> WHAT IS EXPECTED
Pull each line containing "hset" from the data.

Records from a dataset:
==============================

/-- Settles O26: an immediate and a register are written alike. -/
theorem writeStatus : Obligations.WriteStatus := by
  intro s cond mask rot imm8 rm k h hd field byte m new writes saves imm
  have hwrites : ∀ i v, exec i s = writeCpsr mask v s → writes i v := fun i v hi => writesStatus hi hd
  refine ⟨hwrites _ _ (exec_msrImm h false ..), fun hrm => hwrites _ _ (exec_msrReg h hrm false mask),
    fun hk => ⟨savesStatus (exec_msrImm h true ..) hk, fun hrm => savesStatus (exec_msrReg h hrm true mask) hk⟩,
    fun hm => ?_, fun r => exec_msrReg_pc h r mask⟩
  exact (exec_msrImm h true ..).trans (writeSpsr_noSpsr (spsrOf_none hm))

end Sys2Proof.Machine

/-!
SUPPORT. The exceptions that instructions take: what an exception entry leaves with debugging off, and the two debug
entries of BKPT (43_branch_status_system.md R515, R516; 48_debug_jtag.md R790; 60_exceptions.md R880 to R884). Settles
O27 and O28.
-/

namespace Sys2Proof.Machine
section

variable {s t u : State} {m : Mode} {offset link : Word} {f : Bool}

/-! ### What an entry leaves -/

/-- The note of how the control went is not part of what an entry leaves. -/
theorem Entered.flowTo (h : Entered m offset link f s t) (flow : Flow) : Entered m offset link f s (t.flowTo flow) := h

/-- The entry of an exception, as the table of R882 has it. -/
theorem entered_enterFrom (e : Exception) (s : State) :
    Entered e.mode e.offset (e.link s.pc s.thumb) (e == .fiq) s (e.enterFrom s) :=
  entered_enter s e.mode e.offset (e.link s.pc s.thumb) (e == .fiq)

/-- Before the entry the FSR, the count of free values and the debug unit may have changed. -/
theorem Entered.of_prepared {fsr : Word} {n : Nat} {d : Debug}
    (hu : u = { s with cp15 := { s.cp15 with fsr := fsr }, freeCtr := n, dbgUnit := d })
    (h : Entered m offset link f u t) : Entered m offset link f s t := by
  subst hu
  obtain ⟨hlink, hregs, hspsr, hmode, hthumb, hI, hF, hcpsr, hpc, hbytes, hrest⟩ := h
  refine ⟨hlink, hregs, hspsr, hmode, hthumb, hI, hF, hcpsr, hpc, hbytes, ?_⟩
  exact congrArg (fun x : State => { x with
    cp15 := { x.cp15 with fsr := s.cp15.fsr, far := s.cp15.far }, freeCtr := s.freeCtr, dbgUnit := s.dbgUnit }) hrest

/-! ### SWI and Undefined Instruction -/

/-- What O27 says that a software trap leaves. -/
def Trapped (m : Mode) (vector : Word) (s t : State) : Prop :=
  Entered m vector (s.pc + s.instrBytes) false s t ∧ t.cp15 = s.cp15 ∧ t.dbgUnit = s.dbgUnit

theorem trapped_swi (h : s.debugOn = false) : Trapped .svc 0x08#32 s (takeException .swi s) := by
  have hoffset : Exception.swi.offset = 0x08#32 := by decide
  rw [takeException_of_debugOff h, ← hoffset]
  exact ⟨entered_enterFrom .swi s, rfl, rfl⟩

theorem trapped_undefined (h : s.debugOn = false) : Trapped .und 0x04#32 s (takeException .undefined s) := by
  have hoffset : Exception.undefined.offset = 0x04#32 := by decide
  rw [takeException_of_debugOff h, ← hoffset]
  exact ⟨entered_enterFrom .undefined s, rfl, rfl⟩

theorem noDebug_iff : s.noDebug = true ↔ s.debugOn = false ∧ s.dbgUnit.sds = false := by
  simp [State.noDebug]

variable {i : Instr}

theorem completes_swi (h : s.noDebug = true) (hi : exec i s = softwareInterrupt s) :
    Completes i s (Trapped .svc 0x08#32 s) := by
  obtain ⟨hoff, hsds⟩ := noDebug_iff.1 h
  obtain ⟨hentered, hcp15, hdbg⟩ := trapped_swi hoff
  have hsoft : softwareInterrupt s = .next ((takeException .swi s).flowTo .trap) :=
    if_neg (by rw [hsds]; exact Bool.false_ne_true)
  exact ⟨_, hi.trans hsoft, hentered.flowTo .trap, hcp15, hdbg⟩

theorem completes_undefined (h : s.noDebug = true) (hi : exec i s = undefinedInstr s) :
    Completes i s (Trapped .und 0x04#32 s) :=
  ⟨_, hi.trans (undefinedInstr_of_noDebug h), trapped_undefined (noDebug_iff.1 h).1⟩

/-! ### BKPT -/

theorem exec_bkpt {immHi : BitVec 12} {immLo : BitVec 4} {imm8 : BitVec 8} :
    ∀ i ∈ [Instr.bkpt immHi immLo, .tBkpt imm8], exec i s = softwareBreakpoint s := by
  simp only [List.forall_mem_cons]
  exact ⟨rfl, rfl, List.forall_mem_nil _⟩

theorem softwareBreakpoint_off (h : s.debugOn = false) : softwareBreakpoint s = .next s.advance :=
  if_pos (by rw [h]; rfl)

/-- Outside Special Debug State a breakpoint is the debug entry with method of entry 011. -/
theorem softwareBreakpoint_on (h : s.debugOn = true) (hs : s.dbgUnit.sds = false) :
    softwareBreakpoint s = .next ((s.debugEntry 0b011#3 (s.pc + 4#32)).flowTo .trap) := by
  unfold softwareBreakpoint
  rw [h, hs]
  rfl

theorem debugEntry_halt (h : s.haltMode = true) (link : Word) :
    s.debugEntry 0b011#3 link = s.haltEntry 0b011#3 link := if_pos h

theorem debugEntry_monitor (h : s.haltMode = false) (link : Word) :
    s.debugEntry 0b011#3 link = s.monitorEntry 0b011#3 link true := if_neg (by rw [h]; exact Bool.false_ne_true)

/-- DCSR.MOE after an entry (48_debug_jtag.md R768). -/
theorem moe_dcsrOnEntry (d : Word) (moe : BitVec 3) : (dcsrOnEntry d moe).extractLsb' 2 3 = moe := by
  refine BitVec.eq_of_getLsbD_eq fun i hi => ?_
  simp only [dcsrOnEntry, BitVec.getLsbD_extractLsb', BitVec.getLsbD_append, hi, show ¬ 2 + i < 1 by omega,
    show ¬ 2 + i - 1 < 1 by omega, show 2 + i - 1 - 1 = i by omega, decide_true, Bool.true_and, if_true, if_false]

/-- FSR[9] of a Monitor-mode entry (48_debug_jtag.md R790). -/
theorem monitorFsr_debugBit : ∀ (x : BitVec 1) (low : BitVec 8),
    (0#21 ++ x ++ 1#1 ++ 0#1 ++ low : Word).getLsbD 9 = true := by decide

/-- The debug unit after the cause of an entry is noted, in Special Debug State or not. -/
def State.causedUnit (s : State) (moe : BitVec 3) (sds : Bool) : Debug :=
  { (s.debugCause moe).dbgUnit with sds := sds }

/-- A Monitor-mode entry of an instruction writes the FSR, then enters Abort mode at the vector of a prefetch abort. -/
theorem monitorEntry_eq (s : State) (moe : BitVec 3) (link : Word) :
    ∃ (x : BitVec 1) (low : BitVec 8), s.monitorEntry moe link true =
      State.enter { s with cp15 := { s.cp15 with fsr := 0#21 ++ x ++ 1#1 ++ 0#1 ++ low }, freeCtr := s.freeCtr + 1,
                           dbgUnit := s.causedUnit moe s.dbgUnit.sds } .abt link false (s.vectorBase + 0x0C#32) :=
  ⟨_, _, rfl⟩

/-- A breakpoint in Monitor mode is a prefetch abort (48_debug_jtag.md R790, R791). -/
theorem monitorEntry_bkpt (s : State) (link : Word) :
    ∃ t, s.monitorEntry 0b011#3 link true = t ∧ Entered .abt 0x0C#32 link false s t ∧
      t.cp15.fsr.getLsbD 9 = true ∧ t.cp15.far = s.cp15.far ∧ t.dbgUnit.dcsr.extractLsb' 2 3 = 0b011#3 ∧
      t.dbgUnit.sds = s.dbgUnit.sds := by
  obtain ⟨x, low, heq⟩ := monitorEntry_eq s 0b011#3 link
  refine ⟨_, heq, ?_, monitorFsr_debugBit x low, rfl, moe_dcsrOnEntry s.dbgUnit.dcsr 0b011#3, rfl⟩
  exact (entered_enter _ .abt 0x0C#32 link false).of_prepared rfl

/-- The Halt-mode entry (48_debug_jtag.md R790) is at the base of the vectors. -/
theorem haltEntry_eq (s : State) (moe : BitVec 3) (link : Word) :
    s.haltEntry moe link =
      State.enter { s with dbgUnit := s.causedUnit moe true } .dbg link true (s.vectorBase + 0#32) := by
  rw [BitVec.add_zero]
  rfl

theorem haltEntry_bkpt (s : State) (link : Word) :
    ∃ t, s.haltEntry 0b011#3 link = t ∧ Entered .dbg 0#32 link true s t ∧ t.cp15 = s.cp15 ∧
      t.dbgUnit.dcsr.extractLsb' 2 3 = 0b011#3 ∧ t.dbgUnit.sds = true := by
  refine ⟨_, haltEntry_eq s 0b011#3 link, ?_, rfl, moe_dcsrOnEntry s.dbgUnit.dcsr 0b011#3, rfl⟩
  exact (entered_enter _ .dbg 0#32 link true).of_prepared rfl

end

/-- Settles O27: each instruction is the software interrupt or Undefined Instruction. -/
theorem softwareTraps : Obligations.SoftwareTraps := by
  intro s cond imm24 imm8 hi any lo r x y h enters
  have hundefined : ∀ i, exec i s = undefinedInstr s → enters .und 0x04#32 i := fun i => completes_undefined h
  refine ⟨fun hp => ⟨completes_swi h (when_pass hp _), ?_⟩, completes_swi h rfl, ?_⟩
  · simp only [List.forall_mem_cons]
    exact ⟨hundefined _ (when_pass hp _), hundefined _ (when_pass hp _), List.forall_mem_nil _⟩
  · simp only [List.forall_mem_cons]
    exact ⟨hundefined _ rfl, hundefined _ rfl, hundefined _ rfl, hundefined _ rfl, hundefined _ rfl, hundefined _ rfl,
      hundefined _ rfl, hundefined _ rfl, hundefined _ rfl, List.forall_mem_nil _⟩

/-- Settles O28: both encodings are the one breakpoint, whose three outcomes the clauses are. -/
theorem breakpoint : Obligations.Breakpoint := by
  intro s immHi immLo imm8 i hi
  have hexec := exec_bkpt (s := s) i hi
  refine ⟨fun hoff => ?_, fun hon hsds hhalt => ?_, fun hon hsds hhalt => ?_⟩
  · exact ⟨_, hexec.trans (softwareBreakpoint_off hoff), rfl, rfl, frame_advance s⟩
  · obtain ⟨t, ht, hentered, hfsr, hfar, hmoe, hkept⟩ := monitorEntry_bkpt s (s.pc + 4#32)
    have hrun := hexec.trans (softwareBreakpoint_on hon hsds)
    rw [debugEntry_monitor hhalt, ht] at hrun
    exact ⟨_, hrun, hentered.flowTo .trap, hfsr, hfar, hmoe, hkept.trans hsds⟩
  · obtain ⟨t, ht, hentered, hcp15, hmoe, hset⟩ := haltEntry_bkpt s (s.pc + 4#32)
    have hrun := hexec.trans (softwareBreakpoint_on hon hsds)
    rw [debugEntry_halt hhalt, ht] at hrun
    exact ⟨_, hrun, hentered.flowTo .trap, hcp15, hmoe, hset⟩

end Sys2Proof.Machine

/-!
SUPPORT. Who may reach which coprocessor (44_coprocessor.md R541 to R544, R549): each shape of meaning answers Undefined
Instruction where its coprocessor is absent or denied. Settles O31 and O32.
-/

namespace Sys2Proof.Machine
section

variable {s t : State} {cond cp rn crd : BitVec 4} {ad : Address} {m : Mode} {offset link : Word} {f : Bool}

/-- An exception entry is no event for the performance monitor's registers. -/
theorem Entered.pmu (h : Entered m offset link f s t) : t.pmu = s.pmu := by
  obtain ⟨-, -, -, -, -, -, -, -, -, -, hrest⟩ := h
  have hpmu := congrArg State.pmu hrest
  exact hpmu

/-! ### The shapes of meaning -/

section

variable (h : s.passes cond = true)
include h

theorem when_noSuchTransfer (hcp : cp = 0#4 → s.cp0Allowed = false) :
    s.when cond (noSuchTransfer cp s) = undefinedInstr s := by
  refine (when_pass h _).trans (if_neg ?_)
  rintro ⟨hzero, hallowed⟩
  exact Bool.false_ne_true ((hcp hzero).symm.trans hallowed)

==============================

> EXERCISE RESPONSE
  · obtain ⟨t, ht, hentered, hcp15, hmoe, hset⟩ := haltEntry_bkpt s (s.pc + 4#32)
    exact ⟨_, hrun, hentered.flowTo .trap, hcp15, hmoe, hset⟩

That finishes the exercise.